Baidu boasts a robust AI cloud business developing applications across various verticals. Revenue in this segment was up 45% in the first quarter, demonstrating strength in the market.
And on the regulatory side, concerns over the delisting of US-listed Chinese stocks have diminished. US and Chinese regulators have signed interim agreements to audit Chinese companies. The deal will reportedly allow U.S. regulators to inspect the audit records of Chinese companies in Hong Kong. The process is expected to begin next month.
What is your target price for Baidu shares?
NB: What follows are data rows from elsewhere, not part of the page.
@[simp] theorem State.setAcc_a_a (s : State) (w : Width) (v : Word) : (s.setAcc .a w v).a = mergeLow w s.a v := rfl
@[simp] theorem State.setAcc_a_b (s : State) (w : Width) (v : Word) : (s.setAcc .a w v).b = s.b := rfl
@[simp] theorem State.setAcc_b_a (s : State) (w : Width) (v : Word) : (s.setAcc .b w v).a = s.a := rfl
@[simp] theorem State.setAcc_b_b (s : State) (w : Width) (v : Word) : (s.setAcc .b w v).b = mergeLow w s.b v := rfl
@[simp] theorem State.setAcc_x (s : State) (r : Acc) (w : Width) (v : Word) : (s.setAcc r w v).x = s.x := by
  cases r <;> rfl
@[simp] theorem State.setAcc_y (s : State) (r : Acc) (w : Width) (v : Word) : (s.setAcc r w v).y = s.y := by
  cases r <;> rfl
@[simp] theorem State.setAcc_sp (s : State) (r : Acc) (w : Width) (v : Word) : (s.setAcc r w v).sp = s.sp := by
  cases r <;> rfl
@[simp] theorem State.setAcc_pc (s : State) (r : Acc) (w : Width) (v : Word) : (s.setAcc r w v).pc = s.pc := by
  cases r <;> rfl
@[simp] theorem State.setAcc_pg (s : State) (r : Acc) (w : Width) (v : Word) : (s.setAcc r w v).pg = s.pg := by
  cases r <;> rfl
@[simp] theorem State.setAcc_dt (s : State) (r : Acc) (w : Width) (v : Word) : (s.setAcc r w v).dt = s.dt := by
  cases r <;> rfl
@[simp] theorem State.setAcc_dpr (s : State) (r : Acc) (w : Width) (v : Word) : (s.setAcc r w v).dpr = s.dpr := by
  cases r <;> rfl
@[simp] theorem State.setAcc_ps (s : State) (r : Acc) (w : Width) (v : Word) : (s.setAcc r w v).ps = s.ps := by
  cases r <;> rfl
@[simp] theorem State.setAcc_run (s : State) (r : Acc) (w : Width) (v : Word) : (s.setAcc r w v).run = s.run := by
  cases r <;> rfl
@[simp] theorem State.setAcc_mem (s : State) (r : Acc) (w : Width) (v : Word) : (s.setAcc r w v).mem = s.mem := by
  cases r <;> rfl
@[simp] theorem State.setAcc_pending (s : State) (r : Acc) (w : Width) (v : Word) : (s.setAcc r w v).pending = s.pending := by
  cases r <;> rfl
@[simp] theorem State.setAcc_inputs (s : State) (r : Acc) (w : Width) (v : Word) : (s.setAcc r w v).inputs = s.inputs := by
  cases r <;> rfl
@[simp] theorem State.setAcc_cfg (s : State) (r : Acc) (w : Width) (v : Word) : (s.setAcc r w v).cfg = s.cfg := by
  cases r <;> rfl
@[simp] theorem State.setAcc_free (s : State) (r : Acc) (w : Width) (v : Word) : (s.setAcc r w v).free = s.free := by
  cases r <;> rfl
@[simp] theorem State.setAcc_cycles (s : State) (r : Acc) (w : Width) (v : Word) : (s.setAcc r w v).cycles = s.cycles := by
  cases r <;> rfl

@[simp] theorem State.acc_a (s : State) : s.acc .a = s.a := rfl
@[simp] theorem State.acc_b (s : State) : s.acc .b = s.b := rfl

@[simp] theorem State.setAcc_acc (s : State) (r : Acc) (w : Width) (v : Word) :
    (s.setAcc r w v).acc r = mergeLow w (s.acc r) v := by
  cases r <;> rfl

theorem State.setAcc_acc_ne (s : State) (r q : Acc) (w : Width) (v : Word) (h : q ≠ r) :
    (s.setAcc r w v).acc q = s.acc q := by
  cases r <;> cases q <;> first | rfl | exact absurd rfl h

@[simp] theorem State.setX_acc (s : State) (w : Width) (v : Word) (q : Acc) : (s.setX w v).acc q = s.acc q := by
  cases q <;> rfl
@[simp] theorem State.setY_acc (s : State) (w : Width) (v : Word) (q : Acc) : (s.setY w v).acc q = s.acc q := by
  cases q <;> rfl
@[simp] theorem State.setSp_acc (s : State) (v : Word) (q : Acc) : (s.setSp v).acc q = s.acc q := by
  cases q <;> rfl
@[simp] theorem State.setDpr_acc (s : State) (v : Word) (q : Acc) : (s.setDpr v).acc q = s.acc q := by
  cases q <;> rfl
@[simp] theorem State.setDt_acc (s : State) (v : Byte) (q : Acc) : (s.setDt v).acc q = s.acc q := by
  cases q <;> rfl
@[simp] theorem State.setPg_acc (s : State) (v : Byte) (q : Acc) : (s.setPg v).acc q = s.acc q := by
  cases q <;> rfl
@[simp] theorem State.setMem_acc (s : State) (m : Memory) (q : Acc) : (s.setMem m).acc q = s.acc q := by
  cases q <;> rfl
@[simp] theorem State.setPending_acc (s : State) (l : List Nat) (q : Acc) : (s.setPending l).acc q = s.acc q := by
  cases q <;> rfl
@[simp] theorem State.setPs_acc (s : State) (p : PS) (q : Acc) : (s.setPs p).acc q = s.acc q := by
  cases q <;> rfl
@[simp] theorem State.setRun_acc (s : State) (r : RunState) (q : Acc) : (s.setRun r).acc q = s.acc q := by
  cases q <;> rfl
@[simp] theorem State.goto_acc (s : State) (t : Addr) (q : Acc) : (s.goto t).acc q = s.acc q := by
  cases q <;> rfl
@[simp] theorem State.setPc_acc (s : State) (t : Word) (q : Acc) : (s.setPc t).acc q = s.acc q := by
  cases q <;> rfl
@[simp] theorem State.advance_acc (s : State) (n : Nat) (q : Acc) : (s.advance n).acc q = s.acc q := by
  cases q <;> rfl
@[simp] theorem State.drew_acc (s : State) (q : Acc) : (s.drew).acc q = s.acc q := by
  cases q <;> rfl
@[simp] theorem State.setNZ_acc (s : State) (w : Width) (v : Word) (q : Acc) : (s.setNZ w v).acc q = s.acc q := by
  cases q <;> rfl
At TipRanks, BIDU stock has a strong buy consensus rating based on 12 buys and 2 holds. Baidu’s average price target is $205.07, meaning it could rise 38.8% from current levels. BIDU has a top target price of $275 (up 86.2%) and a bottom price of $155 (up 4.9%).
thoughts of the end
Baidu’s long-term growth trajectory has some catalysts, but short-term headwinds continue to drag down its performance. Now, his COVID-19 resurgence in China and the associated lockdowns are impacting businesses. In addition, inflationary pressures and a slowing economy are squeezing advertising costs, one of Baidu’s biggest sources of revenue.
Despite this, Baidu continues to meaningfully diversify its business into robo-taxis and AI cloud businesses, reducing its reliance on ad streams. This is likely why analysts are so optimistic about his BIDU stock as a potential long-term winner.